Personal stories of these pixies (who are often the female equivalent, in height and weight, of jockeys) always seem compelling. Consider Retton, a 16-year-old from West Virginia who took up gymnastics because of the excitement of watching Romanian gymnast Comaneci as a girl. After birth she suffered from hip dysplasia and she had to overcome a knee injury before the Games, yet by the end Retton was arguably the most famous woman in America.

In an Olympic sport such as basketball, the lion's share of sports fans want to watch the men rather than the women. Their games are likely more popular because of a higher skill level and because they're played by superstars whose names are recognized by millions. In gymnastics, both the women and the men are often equally unknown at the outset, and the women's performances are more captivating to watch than men's. Seeing men whip around a pommel horse is mildly entertaining, but it doesn't beguile a nation. In fact, aside from Kurt Thomas, it's hard to name one well-known American gymnast of the last century.
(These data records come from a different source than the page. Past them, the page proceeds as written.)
-- ==== Sys2Proof/Laws/Engine.lean ====
section
/-! SUPPORT. What carrying a command to its end can do: a request in a ready state is handled at once (R207), the first failing
check refuses it (R208), and the hand-overs that follow keep what `State.settled_handed` says. -/

namespace Sys2Proof.Machine

open Sys2Proof

theorem State.received_ready {s : State} (h : s.ready) : s.received.lc.held = none := h.2.1

/-- A request in a ready state is handled at once. -/
theorem hostRequest_ready {c : Instr} {f : State → State} {s : State} (h : s.ready) : hostRequest c f s = .next (f s.received) := by
  obtain ⟨h1, h2, h3⟩ := h
  simp [hostRequest, h1, h2, h3, State.received]

/-- A request that cannot be handled yet goes to the buffer. -/
theorem hostRequest_waits {c : Instr} {f : State → State} {s : State} (h : s.lc.serving = false)
    (hw : s.lc.held ≠ none ∨ s.lc.waiting ≠ []) : hostRequest c f s = .next (s.frameArrives (.request c)) := by
  unfold hostRequest
  rw [if_neg (by simp [h]), if_neg]
  rintro hc
  simp at hc
  rcases hw with hw | hw
  · exact hw hc.1
  · exact hw hc.2

theorem State.handle_refused {s : State} {k : Nat} {checks : List (Bool × Status)} {f : State → State} {c : Bool × Status}
    (h : checks.find? (fun c => c.1) = some c) : s.handle k checks f = s.answer k c.2 [] := by
  simp [State.handle, h]

theorem State.handle_accepted {s : State} {k : Nat} {checks : List (Bool × Status)} {f : State → State}
    (h : checks.find? (fun c => c.1) = none) : s.handle k checks f = f s := by
  simp [State.handle, h]

/-- With nothing to hand over, nothing follows. -/
theorem State.settled_quiet {s : State} (h : s.notices = []) : s.settled = s := by
  simp [State.settled, settleFuel, State.settle, h]

section
variable (s : State)

theorem State.settled_self : Handed s s.settled := State.settled_handed (Handed.refl s)

@[simp] theorem State.settled_pending : s.settled.pending = s.pending := congrArg Kept.pending s.settled_self.kept
@[simp] theorem State.settled_clock : s.settled.clock = s.clock := congrArg Kept.clock s.settled_self.kept
@[simp] theorem State.settled_straps : s.settled.straps = s.straps := congrArg Kept.straps s.settled_self.kept
@[simp] theorem State.settled_freeCount : s.settled.freeCount = s.freeCount := congrArg Kept.freeCount s.settled_self.kept
@[simp] theorem State.settled_ht : s.settled.ht = s.ht := congrArg Kept.ht s.settled_self.kept
@[simp] theorem State.settled_tb : s.settled.tb = s.tb := congrArg Kept.tb s.settled_self.kept
@[simp] theorem State.settled_array : s.settled.ss.array = s.ss.array := congrArg Kept.array s.settled_self.kept
@[simp] theorem State.settled_inputs : s.settled.pu.inputs = s.pu.inputs := congrArg Kept.inputs s.settled_self.kept
@[simp] theorem State.settled_arcHolds : s.settled.pu.arcHolds = s.pu.arcHolds := congrArg Kept.arcHolds s.settled_self.kept
@[simp] theorem State.settled_resetAlertAt : s.settled.pu.resetAlertAt = s.pu.resetAlertAt :=
  congrArg Kept.resetAlertAt s.settled_self.kept
@[simp] theorem State.settled_settings : s.settled.pt.settings = s.pt.settings := congrArg Kept.settings s.settled_self.kept
@[simp] theorem State.settled_windows : s.settled.pc.windows = s.pc.windows := congrArg Kept.windows s.settled_self.kept
@[simp] theorem State.settled_frozen : s.settled.pc.frozen = s.pc.frozen := congrArg Kept.frozen s.settled_self.kept
@[simp] theorem State.settled_lasting : s.settled.lc.lasting = s.lc.lasting := congrArg Kept.lc s.settled_self.kept
@[simp] theorem State.settled_sizes : s.settled.sizes = s.sizes := congrArg Kept.sizes s.settled_self.kept

end

/-- No reply is sent while no request is being handled. -/
theorem State.settled_reply {s : State} (h : s.lc.held = none) : s.settled.lc.reply = s.lc.reply ∧ s.settled.lc.held = none :=
  s.settled_self.reply h

end Sys2Proof.Machine
end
Of course, not all is perfect. In a recent "Real World" segment on HBO, Bryant Gumbel spoke with Dominique Moceanu, a member of "The Magnificent 7" who won a gold medal during the Atlanta Olympics. She complained about the diet restrictions imposed on gymnasts at a young age and the stresses she encountered that led to injuries. And the pressure to perform in front of a global television audience before a gymnast has even attended her high school prom may be too much to place on any athlete.

Regardless, female gymnasts are often championed by marketers. The post-Olympics success of the Mary Lou Rettons and Kerri Strugs of the world are well documented. This year, Nastia Liukin — whose father was an Olympic gold medalist and who has appeared on TODAY — and Alicia Sacramone, who’s already inked a pact with CoverGirl, are positioned to attract a slew of offers after the Games.

So once again, America's attention turns to a sport featuring tiny athletes maneuvering about apparatuses that are hidden from the world except during the Olympics. This month, female gymnasts will be a huge topic of conversation; by Labor Day, save for the endorsement winners, gymnastics again will enter its four-year stretch in the wilderness.